Elevate Your Investing Skills With These 3 Buy-Worthy Semiconductor Stocks

The semiconductor industry stands primed for sustained expansion, owing to the progressive incorporation of chips in diverse sectors and significant government support. Therefore, investors seeking to capitalize on the industry tailwinds could consider investing in quality semiconductor stocks Photronics, Inc. (PLAB), Diodes Incorporated (DIOD), and Infineon Technologies AG (IFNNY). Read on…

Despite potential susceptibility to broad economic trends, the semiconductor industry holds promise for growth. This optimism is partly due to rising consumer demand for electronic devices, paired with the advent of sophisticated technologies necessitating high-end memory chips.

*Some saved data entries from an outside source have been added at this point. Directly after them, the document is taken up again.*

-- ==== Sys2Proof/Decode.lean ====
section
/-! DEFINITION. Decoding of instruction words with the checks 2 to 7 of R211 in their order, and the encoder. -/
namespace Sys2Proof

/-- Bits [hi:lo] of a number (00 R5). -/
def fld (w hi lo : Nat) : Nat := w / 2 ^ lo % 2 ^ (hi + 1 - lo)

/-- Bit n of a number. -/
def bitOf (w n : Nat) : Bool := decide (fld w n n = 1)

/-- Why a word is no instruction: the checks 2 to 7 of R211, by name. -/
inductive DecodeErr where
  /-- check 2: the opcode is not assigned in its set -/
  | opcodeUnassigned
  /-- check 3: guard 0b1000 -/
  | guardReserved
  /-- check 4: a prefix before a word it may not prefix, a field not permitted, or a missing prefix -/
  | badPairing
  /-- check 5: function, mode, kind, condition or special register number not assigned -/
  | functionUnassigned
  /-- check 6: a reserved field or field value -/
  | reservedField
  /-- check 6 in a movs or movsw of a number from 0x800 that R450 does not assign: privileged code fails check 5 before it -/
  | reservedView
  /-- check 7: scope code -/
  | scopeReserved
  deriving DecidableEq, Repr

/-- The cause of the illegal-instruction trap (R211). -/
def DecodeErr.cause : DecodeErr → Nat
  | .opcodeUnassigned => 0x01
  | .guardReserved => 0x07
  | .badPairing => 0x03
  | .functionUnassigned => 0x01
  | .reservedField => 0x02
  | .reservedView => 0x02
  | .scopeReserved => 0x06

/-- The cause in code of the given privilege: check 5 looks at a number from 0x800 in privileged code only (R211). -/
def DecodeErr.causeIn (priv : Bool) (e : DecodeErr) : Nat := if priv ∧ e = .reservedView then 0x01 else e.cause

/-- A special register number from 0x800 that R450 does not assign. -/
def viewUnassigned (n : Nat) : Bool := decide (0x908 ≤ n)

abbrev Decoded := Except DecodeErr Instr

/-- Goes on when the condition holds, and else answers the error. -/
def need (b : Bool) (e : DecodeErr) (k : Decoded) : Decoded := if b then k else .error e

/-- What stands before the word: nothing, or a prefix by its kind (R197 to R199). -/
inductive Pfx where
  | none
  | mem (x : MemPfx)
  | atom (x : AtomPfx)
  | arith (x : ArithPfx)
  deriving DecidableEq, Repr

def decMemPfx (w : Nat) : MemPfx :=
  { off := fld w 23 8, acq := bitOf w 7, rel := bitOf w 6, nf := bitOf w 5, scope := fld w 4 2, pol := fld w 1 0 }

def decAtomPfx (w : Nat) : AtomPfx :=
  { vb := fld w 22 16, aop := fld w 15 12, acq := bitOf w 11, rel := bitOf w 10, scope := fld w 9 7, pol := fld w 6 5,
    w64 := bitOf w 4, scr := bitOf w 3 }

def decArithPfx (w : Nat) : ArithPfx :=
  { rnd := fld w 22 20, pk := fld w 19 18, uns := bitOf w 17, hi := bitOf w 16, sh := fld w 15 14 }

def b2n (b : Bool) : Nat := if b then 1 else 0

def memPayload (x : MemPfx) : Nat :=
  x.off * 0x100 + b2n x.acq * 0x80 + b2n x.rel * 0x40 + b2n x.nf * 0x20 + x.scope * 4 + x.pol

def encMemPfx (x : MemPfx) : Nat := 0x7E000000 + memPayload x
def encGmod (x : MemPfx) : Nat := 0xFA000000 + memPayload x

def encAtomPfx (x : AtomPfx) : Nat :=
  0x7F000000 + x.vb * 0x10000 + x.aop * 0x1000 + b2n x.acq * 0x800 + b2n x.rel * 0x400 + x.scope * 0x80 + x.pol * 0x20 +
    b2n x.w64 * 0x10 + b2n x.scr * 8

def encArithPfx (x : ArithPfx) : Nat :=
  0x7F800000 + x.rnd * 0x100000 + x.pk * 0x40000 + b2n x.uns * 0x20000 + b2n x.hi * 0x10000 + x.sh * 0x4000

def withPfx (p : Option Nat) (w : Nat) : List Nat :=
  match p with
  | none => [w]
  | some x => [x, w]

/-- The set bit and the opcode of a word: [31:25] (R190, R192, R193). -/
def opOf (w : Nat) : Nat := fld w 31 25

/-- Check 2 of R211 (R205, R207). -/
def opAssigned (op : Nat) : Bool :=
  if op < 64 then decide (op ≤ 0x19) || (decide (0x20 ≤ op) && decide (op ≤ 0x3B)) || decide (op = 0x3F)
  else
    let u := op - 64
    decide (u ≤ 0x06) || (decide (0x10 ≤ u) && decide (u ≤ 0x1A)) || (decide (0x1C ≤ u) && decide (u ≤ 0x2A)) ||
      (decide (0x30 ≤ u) && decide (u ≤ 0x35)) || (decide (0x38 ≤ u) && decide (u ≤ 0x3F))

/-- The words that carry a guard field (R192, R193, R195): the lane set but prefixes, and the GB words. -/
def hasGuard (op : Nat) : Bool :=
  if op < 64 then decide (op ≠ 0x3F)
  else
    let u := op - 64
    decide (u = 0x10) || decide (u = 0x12) || decide (u = 0x13) || decide (u = 0x14) || decide (u = 0x15) ||
      decide (u = 0x18) || decide (u = 0x19) || decide (u = 0x1F)

def noPfx : Pfx → Bool
  | .none => true
  | _ => false

/-- A memory prefix or none, with the fields that R200 permits; the fields are then checked further. -/
def memPerm (p : Pfx) (acq rel nf scope pol : Bool) : Bool :=
  match p with
  | .none => true
  | .mem x => (acq || !x.acq) && (rel || !x.rel) && (nf || !x.nf) && (scope || decide (x.scope = 0)) && (pol || decide (x.pol = 0))
  | _ => false

/-- Scratch words: the scope is skein or crew (R200). -/
def memScope2 : Pfx → Bool
  | .mem x => decide (x.scope < 2)
  | _ => true

def arithPerm (p : Pfx) (rnd pk uns hi sh : Bool) : Bool :=
  match p with
  | .none => true
  | .arith x => (rnd || decide (x.rnd = 0)) && (pk || decide (x.pk = 0)) && (uns || !x.uns) && (hi || !x.hi) && (sh || decide (x.sh = 0))
  | _ => false

def Pfx.memo : Pfx → Option MemPfx
  | .mem x => some x
  | _ => Option.none

def Pfx.aritho : Pfx → Option ArithPfx
  | .arith x => some x
  | _ => Option.none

Given this backdrop, fundamentally strong semiconductor stocks Photronics, Inc. (PLAB), Diodes Incorporated (DIOD), and Infineon Technologies AG (IFNNY) could be wise portfolio additions now.

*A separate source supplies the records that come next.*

def execDepthw (k t m : Nat) (s : State) : Out :=
  issue (blockReq k 3) s fun s => do
    let act ← served m s
    let x := (rdG s.k t).toNat
    if nb x 47 19 ≠ 0 then .error (illOp 17)
    else
      let off := 16 * nb x 63 48
      chkWin (winSize s.crew) off 4096
      let pix := fun L => blk s k 0 L
      let ok := fun L => decide (pix L % 2 ^ 5 + nb (pix L) 20 16 * 2 ^ 16 = pix L)
      let at_ := fun L => off + 4 * (32 * nb (pix L) 20 16 + pix L % 32)
      let lanes := (lanesOf act).filter ok
      let read := lanes.map fun L => (L, (at_ L : Int), 4)
      match winUncorr s.crew read with
      | some e => .error e
      | none =>
        let s := correctScr read s
        let r := lanes.foldl (fun (acc : List (Nat × Bool) × Crew) L =>
          let d := depthStep (at_ L) (nb x 17 16) (blk s k 1 L) (nbit x 18) acc.2
          (acc.1 ++ [(L, d.1)], d.2)) ([], s.crew)
        let res := fun L => match r.1.find? fun y => decide (y.1 = L) with | some y => b2 y.2 | none => 2
        pure (retire 1 (putBlk k 2 act (fun L => [res L]) { s with crew := r.2 }))

/-! ### draw: the record and its checks (R387, R388) -/

structure DrawRec where
  verts : Nat
  ntri : Nat
  primbase : Nat
  entry : Nat
  vieww : Nat
  viewh : Nat
  flags : Nat
  deriving DecidableEq, Repr

def drawOf (r : List Byte) : DrawRec :=
  { verts := leAt r 0 8, ntri := leAt r 8 4, primbase := leAt r 12 4, entry := leAt r 16 8, vieww := leAt r 24 2, viewh := leAt r 26 2, flags := leAt r 28 1 }

def drawBad (r : List Byte) : Option Nat :=
  let x := drawOf r
  let when := fun (b : Bool) (o : Nat) => if b then [o] else []
  least (when (decide (x.verts % 16 ≠ 0)) 0 ++ when (!inRange 1 (2 ^ 20) x.ntri) 8 ++ when (decide (x.entry % 4 ≠ 0)) 16 ++
    when (!inRange 1 8192 x.vieww) 24 ++ when (!inRange 1 8192 x.viewh) 26 ++ when (decide (16 ≤ x.flags)) 28 ++
    when (r.drop 29 |>.any fun b => decide (b ≠ 0#8)) 29)

def execDraw (r t g o : Nat) (s : State) : Out :=
  issue (engineReq []) s fun s => do
    let (obj, s1) ← engObj false (decide (o = 1)) (rdG s.k g) s
    let addr := (rdG s.k r).toNat
    if addr % 64 ≠ 0 then .error (shapeTrap addr 0)
    else
      let (b, s2) ← loadOne 64 addr s1
      shapeErr addr (drawBad b)
      let x := drawOf b
      let w := (rdG s2.k t).toNat
      if nb w 47 16 ≠ 0 ∨ x.vieww ≤ 32 * nb w 7 0 ∨ x.viewh ≤ 32 * nb w 15 8 then .error (illOp 17)
      else
        chkWin (winSize s2.crew) (16 * nb w 63 48) 4096
        if !hasBaskets s2.crew || decide ((basketRole s2.crew).regs < 8) then .error (illOp 5)
        else
          chkGlob x.verts (48 * x.ntri) s2
          startOp { newOp .draw obj s2 with args := [w64 addr, w64 w], recs := [b], count := 16 * x.ntri } s2

/-! ### Rasterisation (R389) -/

/-- A triangle set up: window coordinates in 1/256 pixel, depths, w, and the doubled signed area. -/
structure Tri where
  x : List Int
  y : List Int
  z : List Fx
  w : List Fx
  area : Int
  deriving DecidableEq, Repr

def edgeFn (x0 y0 x1 y1 x2 y2 : Int) : Int := (x1 - x0) * (y2 - y0) - (x2 - x0) * (y1 - y0)

def roundEven (v : Fx) : Int :=
  match v with
  | .fin s n d => sgnNum s (roundToInt .rn 0 s n d).1
  | _ => 0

A broad spectrum of applications, such as Artificial Intelligence (AI), Augmented and Virtual Reality (AR/VR), the Internet of Things (IoT), autonomous vehicles, EVs, High-Performance Computing (HPC), aerospace, satellite communications, 5G and 6G networks, smart cities, health tech, and more, are heavily reliant on continual advancements in semiconductor technologies and are all propelling the industry’s growth.

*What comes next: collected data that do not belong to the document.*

/-- 06 R180, 08 R242: spawn, and brx with lanes on both sides, write a record for each lane that leaves the entry and end
those lanes, when the area has room for all of them and a basket takes their entry; where no lane ends, they read no
register, wait for none and move the entry on. -/
def Obligations.SpawnCompletes : Prop :=
  ∀ (g n o : Nat) (s u : State), (Instr.spawn g n o).wf = true → maySpawn n s →
    (Passes (spawning n (decide (active s.k g ≠ 0#32))) s →
      writeRecs (recordsOf 0 n (wordTarget 16 o s.k.e.pc) (active s.k g) s.k) s = some u →
      exec (.spawn g n o) s = .next (endLanes (active s.k g) (next s.k) u)) ∧
    (Passes (spawning n false) s → active s.k g = 0#32 →
      exec (.spawn g n o) s = .next (endLanes 0#32 (next s.k) s) ∧
      exec (.brx g n o) s = .next (settle true [{ s.k.e with pc := next s.k }] s)) ∧
    (Passes (spawning n false) s → active s.k g ≠ 0#32 → s.k.e.mask &&& ~~~ active s.k g = 0#32 →
      exec (.brx g n o) s = .next (settle true [{ s.k.e with pc := wordTarget 16 o s.k.e.pc }] s)) ∧
    (Passes (spawning n true) s → active s.k g ≠ 0#32 → s.k.e.mask &&& ~~~ active s.k g ≠ 0#32 →
      writeRecs (recordsOf 1 n (brxEnds s.k g o).2.1 (brxEnds s.k g o).1 s.k) s = some u →
      exec (.brx g n o) s = .next (endLanes (brxEnds s.k g o).1 (brxEnds s.k g o).2.2 u))

namespace Sys2Proof.Claims

/-- A melded region that goes on by one more word: neither closed nor at its limit of 1,024 words (06 R175). -/
def roomInRegion (k : Skein) : Prop := k.meld.st ≠ .closed ∧ k.meld.words + 1 < 1024

/-- The table entries 112 to 127 that meld sets up: every melded name stands for itself. -/
def ownNames : List Nat := (List.range 16).map fun i => 112 + i

/-- Control and divergence that a melded region forbids; spawn and brx look at an open bracket first (08 R242). -/
def forbiddenInRegion : Instr → Bool
  | .bru _ => true
  | .bcc _ _ _ _ => true
  | .bvoteAny _ _ => true
  | .bvoteAll _ _ => true
  | .bvoteNone _ _ => true
  | .br _ _ => true
  | .call _ => true
  | .ret _ => true
  | .jmpg _ _ => true
  | .exit _ => true
  | .tail _ => true
  | .yield => true
  | .wopen => true
  | .wclose => true
  | .bwait _ _ _ => true
  | _ => false

/-- The skein's own lanes are all in the issuing entry. -/
def wholeSkein (s : State) : Prop := s.k.e.mask = liveMask s.k

end Sys2Proof.Claims

/-- 07 R190, 08 R233: ret and jmpg with a target that is no multiple of 4 take the alignment trap, cause 0x02, with
the target as its address, and write no link register. 06 R175, 16 R412: inside a melded region control and divergence
take the melded-region trap with cause 0x01 and change nothing else. -/
def Obligations.ControlTraps : Prop :=
  (∀ (i : Instr) (t : Word64) (s : State), branchTo s.k i = some t → fromRegister i = true → Passes plainControl s → t.toNat % 4 ≠ 0 →
     exec i s = .next (takeTrap false { code := 0x08, cause := 0x02, addr := t } s)) ∧
  (∀ (i : Instr) (s : State), forbiddenInRegion i = true → s.k.meld.st ≠ .closed →
     exec i s = .next (takeTrap false { code := 0x03, cause := 0x01 } s))

/-- 06 R175, R176, 08 R237, R238: meld opens a region whose path is P[p] within the entry, mmap sets one name of one
path, mend closes the region; nothing else changes but the entry, which goes on to the next word. 06 R178, 08 R239:
wopen gathers every lane of the skein in the issuing entry and suspends the other entries; wclose gives the entry its
own lanes of those that are left and the other entries go on. By the model's choice the bracket keeps the address of
the wopen itself (log entry 39), and an entry suspended at wopen's issue or released at wclose's has its lift counter
counted at that issue as `settle` counts it with the mark already changed (log entry 87). -/
def Obligations.RegionsComplete : Prop :=
  (∀ (s : State),
     (∀ p, s.k.meld.st = .closed →
       exec (.meld p) s = .next (settle false [{ s.k.e with pc := next s.k }]
         { s with k := { s.k with meld := { st := .mapping, path := s.k.e.mask &&& rdP s.k p, addr := s.k.e.pc, words := 0, ta := ownNames, tb := ownNames } } })) ∧
     (roomInRegion s.k →
       exec .mend s = .next (settle false [{ s.k.e with pc := next s.k }] { s with k := { s.k with meld := {} } })) ∧
     (∀ p i v, p < 2 → roomInRegion s.k → s.k.meld.st = .mapping → v < s.k.regs →
       exec (.mmap p i v) s = .next (settle false [{ s.k.e with pc := next s.k }]
         { s with k := { s.k with meld := { s.k.meld with words := s.k.meld.words + 1,
                                                          ta := if p = 0 then s.k.meld.ta.set i v else s.k.meld.ta,
                                                          tb := if p = 1 then s.k.meld.tb.set i v else s.k.meld.tb } } }))) ∧
  (∀ (s : State), Passes plainControl s →
     (s.k.bracket = none →
       exec .wopen s = .next (settle false [{ s.k.e with pc := next s.k, mask := liveMask s.k }]
         { s with k := { s.k with bracket := some (s.k.e.pc, s.k.e.mask), rest := s.k.rest.map fun e => { e with suspended := true } } })) ∧
     (∀ pc m, s.k.bracket = some (pc, m) →
       exec .wclose s = .next (settle false [{ s.k.e with pc := next s.k, mask := s.k.e.mask &&& m }]
         { s with k := { s.k with bracket := none, rest := s.k.rest.map fun e => { e with suspended := false } } })))

/-- 08 R243, 06 R161, R162: an arrival and a wait at a declared barrier complete, and so does the full form of the skein
that makes the phase complete; the release fence of the barrier's scope is done, and no earlier arrival is open. -/
def Obligations.BarrierFormsComplete : Prop :=
  ∀ (l b : Nat) (s : State), barUndeclared l b s = false → check plainControl s = none → wholeSkein s →
    (myArrival s.k l b = none → releaseDone (barScope s.crew l) s = true →
      exec (.barArrive l b) s = .next (retire 1 (arriveAt l b none s))) ∧
    (myArrival s.k l b = none →
      exec (.barWait l b) s = .next (retire 1 (standOff l b (acquire (standAt l b s))))) ∧
    (∀ a, myArrival s.k l b = some a → phaseOver a (standAt l b s) = true →
      exec (.barWait l b) s = .next (passBar l b (standAt l b s))) ∧
    (∀ a, myArrival s.k l b = none → releaseDone (barScope s.crew l) (standAt l b s) = true →
      myArrival (arriveAt l b (some s.k.e.pc) (standAt l b s)).k l b = some a →
      phaseOver a (arriveAt l b (some s.k.e.pc) (standAt l b s)) = true →
      exec (.bar l b) s = .next (passBar l b (arriveAt l b (some s.k.e.pc) (standAt l b s))))

namespace Sys2Proof.Claims

/-- The horizon of a scope (04 R114): crew, cluster, device, fabric; the scope skein has none. -/
def horizonOf (k : Skein) (scope : Nat) : Nat :=
  if scope = 0 then 0 else if scope = 1 then k.hCrew else if scope = 2 then k.hCluster else if scope = 3 then k.hDevice else k.hFabric

/-- Nothing is left that a release fence of the scope waits for (04 R115): no store of the skein is under way, but for one that a slice
of its fused cluster has written where the scope is cluster (02 R69), none is parked, and gtime has passed the scope's horizon. -/
def allPast (scope : Nat) (s : State) : Prop :=
  scope = 0 ∨ ((∀ st ∈ s.hm.inflight, st.uid = s.k.uid → scope = 2 ∧ st.cc ≠ 0) ∧ (∀ p ∈ s.hm.parked, p.uid ≠ s.k.uid) ∧ horizonOf s.k scope < s.gtime)

/-- The skein after an acquire fence: its floor is no lower than the time of its latest read (04 R116). -/
def acquired (s : State) : State := { s with k := { s.k with floor := max s.k.floor s.k.lastRead } }

/-- A fence instruction that reports the deferred store fault `d` of the crew, `l` being those that are left (16 R415, 01 R36). -/
def reports (d : DefStore) (l : List DefStore) (s : State) : State :=
  takeTrap false { code := 0x10, cause := d.cause, addr := d.va, info0 := d.pc, info1 := nat64 d.sid, deferred := true, after := true }
    { s with crew := { s.crew with defStores := l }, k := { s.k with meld := meldOn 1 s.k.meld } }

end Sys2Proof.Claims

/-- 08 R244: waitc goes on to the next word when its limits on stores, copies and tile operations are met, and waits
otherwise. 08 R245, 04 R115, R116: fence.rel and fence.ar go on once every earlier store of the skein is past in their
scope, and wait before; fence.acq goes on at once; fence.acq and fence.ar raise the acquire floor to the latest read
time. So they do in a crew without a deferred store fault and, whatever is pending, in a handler (16 R415). 01 R37: no
fence of a crew that came back from a save slot ends while a parked store of the crew remains. 16 R415, 01 R36: a
fence of any form outside a handler, that would go on, with a deferred store fault of its crew takes the store-fault
trap for the oldest one, with epc past the fence; the fault is pending no more, and an acquire has raised the floor. -/
def Obligations.CountsAndFences : Prop :=
  (∀ (s : State), Passes {} s →
     (∀ l z c t, (Instr.waitc l z c t).wf = true →
       (storeCount s ≤ z ∧ copyCount s ≤ c ∧ tileCount s ≤ t → exec (.waitc l z c t) s = .next (retire 1 s)) ∧
       (¬(storeCount s ≤ z ∧ copyCount s ≤ c ∧ tileCount s ≤ t) → exec (.waitc l z c t) s = .next (beginWait 0 0 s))) ∧
     (∀ scope, scope ≤ 4 → crewParked s = false → (s.crew.defStores = [] ∨ s.k.handler = true) →
       exec (.fenceAcq scope) s = .next (retire 1 (acquired s)) ∧
       (allPast scope s → exec (.fenceRel scope) s = .next (retire 1 s) ∧ exec (.fenceAr scope) s = .next (retire 1 (acquired s)))) ∧
     (∀ scope, scope ≤ 4 → ¬ allPast scope s → exec (.fenceRel scope) s = .next (beginWait 0 0 s) ∧ exec (.fenceAr scope) s = .next (beginWait 0 0 s)) ∧
     (crewParked s = true → ∀ scope,
       exec (.fenceRel scope) s = .next (beginWait 0 0 s) ∧ exec (.fenceAcq scope) s = .next (beginWait 0 0 s) ∧
       exec (.fenceAr scope) s = .next (beginWait 0 0 s))) ∧
  (∀ (scope : Nat) (d : DefStore) (l : List DefStore) (s : State), Passes {} s → scope ≤ 4 → crewParked s = false →
     s.crew.defStores = d :: l → s.k.handler = false →
     exec (.fenceAcq scope) s = .next (reports d l (acquired s)) ∧
       (allPast scope s → exec (.fenceRel scope) s = .next (reports d l s) ∧ exec (.fenceAr scope) s = .next (reports d l (acquired s))))


/-- 07 R203, 08 R222, R246: movs reads a special register into G[gd], and into V[vd] of the lanes of ACTIVE its low 32
bits, laneid giving each lane its own number; a privileged number needs a privileged context and a register. 08 R246,
R247, 09 R257: movsw writes a special register (GANG, FMODE, CTXHAND, epc) or a register of the privileged view, gang
a legal gang. A write of the view that starts a command on memory that does not exist stops: by the model's choice as
the fault noSuchMemory (log entry 77). -/
def Obligations.SpecialRegistersComplete : Prop :=
  (∀ (s : State),
     (∀ d n, n < 0x800 → Passes {} s →
       exec (.movs d n) s = .next (retire 1 { noteRead n s with k := wrG d (specialRead n s) (noteRead n s).k })) ∧
     (∀ d n i, specialTrap n s = none → viewIndex s.crew.ctx n = some i → Passes {} s →
       exec (.movs d n) s = .next (retire 1 { s with k := wrG d (viewRead s i) s.k })) ∧
     (∀ g d a, Passes { vs := [(d, 1)] } s →
       ∃ v, exec (.movsVector g d a) s = .next (retire 1 { noteRead a s with k := { (noteRead a s).k with v := v } }) ∧
         LanesWritten (active s.k g) (fun L => ren s.k L d) (fun L => if a = 0 then nat32 L else nat32 (specialRead a s).toNat) s.k.v v)) ∧
  (∀ (s : State), Passes {} s →
     (∀ a n, n < 0x800 → (n = 13 → isPriv s = true) → (n = 7 → gangOk (rdG s.k a) s = true) →
       exec (.movsw a n) s = .next (retire 1 (specialWrite n (rdG s.k a) s))) ∧
     (∀ a n i, specialTrap n s = none → viewIndex s.crew.ctx n = some i →
       (viewMemory i (rdG s.k a) s = true → exec (.movsw a n) s = .next (viewWrite i (rdG s.k a) (retire 1 s))) ∧
       (viewMemory i (rdG s.k a) s = false → exec (.movsw a n) s = .fault .noSuchMemory)) ∧
     (∀ a l, l = (List.range 64).filter (fun i => (rdG s.k a).toNat.testBit i) → l.length ≤ 6 → (∀ i ∈ l, i < skeinTotal s.crew.lrec) →
       gangOk (nat64 (l.length * 2 ^ 36 + ((List.range l.length).map fun j => l.getD j 0 * 2 ^ (6 * j)).sum)) s = true →
       exec (.gang a) s = .next (retire 1 (setGang (nat64 (l.length * 2 ^ 36 + ((List.range l.length).map fun j => l.getD j 0 * 2 ^ (6 * j)).sum)) s))))

/-- 09 R254, R257: cfgmode sets the default rounding to `r` unless it is 0, clears or sets E4SAT, clears the flags and
the draw counter as its fields say, and keeps every other field of FMODE and every other register. 09 R254: a write of
FMODE takes SEED, SRCTR, E4SAT and the flags as given, leaves DRND as it was on a reserved code, and reserved bits
read zero. -/
def Obligations.ModeRegisterFields : Prop :=
  (∀ (r e f c : Nat) (s : State), (Instr.cfgmode r e f c).wf = true → Passes {} s →
     ∃ m, exec (.cfgmode r e f c) s = .next (retire 1 { s with k := { s.k with fmode := m } }) ∧
       let old := s.k.fmode.toNat
       nb m.toNat 63 32 = nb old 63 32 ∧ nb m.toNat 31 16 = (if c = 1 then 0 else nb old 31 16) ∧ nb m.toNat 15 13 = 0 ∧
       nb m.toNat 12 12 = (if e = 1 then 0 else if e = 2 then 1 else nb old 12 12) ∧ nb m.toNat 11 11 = 0 ∧
       nb m.toNat 10 8 = (if r = 0 then nb old 10 8 else r) ∧ nb m.toNat 7 6 = 0 ∧ nb m.toNat 5 0 = (if f = 1 then 0 else nb old 5 0)) ∧
  (∀ (x old : Word64),
     let m := (writeFmode x old).toNat
     nb m 63 16 = nb x.toNat 63 16 ∧ nb m 12 12 = nb x.toNat 12 12 ∧ nb m 5 0 = nb x.toNat 5 0 ∧
     nb m 10 8 = (if 1 ≤ nb x.toNat 10 8 ∧ nb x.toNat 10 8 ≤ 5 then nb x.toNat 10 8 else nb old.toNat 10 8) ∧
     nb m 15 13 = 0 ∧ nb m 11 11 = 0 ∧ nb m 7 6 = 0)

namespace Sys2Proof.Claims

/-! ### Loads, stores and atomics -/

/-- A release fence that the instruction makes first has nothing to wait for (04 R115, R117). -/
def released (rel : Bool) (scope : Nat) (s : State) : Prop := rel = true → releaseDone scope s = true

The Semiconductor Industry Association (SIA) recently disclosed that the global semiconductor industry sales totaled $43.2 billion in July 2023, reflecting a month-over-month increase of 2.3%. The global semiconductor chip market is expected to grow at a CAGR of 12.2% to reach $1.38 trillion by 2029.

Favorable government policies and funding further bolster the industry's prospects. Last month, the Biden administration unveiled plans to allocate $238 million through the Defense Department, purposed to establish eight innovation hubs dedicated to the semiconductor industry across the United States.

This marks an early disbursement from the almost $53 billion in grants and subsidies approved by Congress and the Biden administration to strengthen the domestic semiconductor industry.

According to the global industry association, SEMI’s mid-year forecast predicts a resurgence in global sales of total semiconductor manufacturing equipment in 2024. Following an estimated contraction of 18.6% in 2023, sales are anticipated to reach $87.40 billion, succeeding the industry record of $107.40 billion achieved in 2022.

Given the industry tailwinds, it's time to examine the fundamentals of the top three stocks in the Semiconductor & Wireless Chip industry, starting with the third in line.

Stock #3: Photronics, Inc. (PLAB)

PLAB manufactures and sells photomask products and services in the United States, Taiwan, China, Korea, Europe, and internationally.

PLAB’s trailing-12-month cash from operations of $274.82 million is 354.8% higher than the industry average of $60.43 million. Also, its trailing-12-month ROCE of 13.02% is significantly higher than the industry average of 1.16%, while its ROTC of 12.86% is 443.2% higher than the industry average of 2.37%.

For the fiscal third quarter that ended July 30, 2023, PLAB’s revenue increased 1.9% year-over-year to $224.21 million, while gross profit grew 3.5% from the year-ago value to $86.80 million. Moreover, the company’s non-GAAP net income and non-GAAP earnings per share rose 9.7% and 8.5% from the prior year’s quarter to $31.64 million and $0.51, respectively.

As of July 30, 2023, PLAB’s total current assets stood at $772.21 million, compared to $644.65 million as of October 31, 2022.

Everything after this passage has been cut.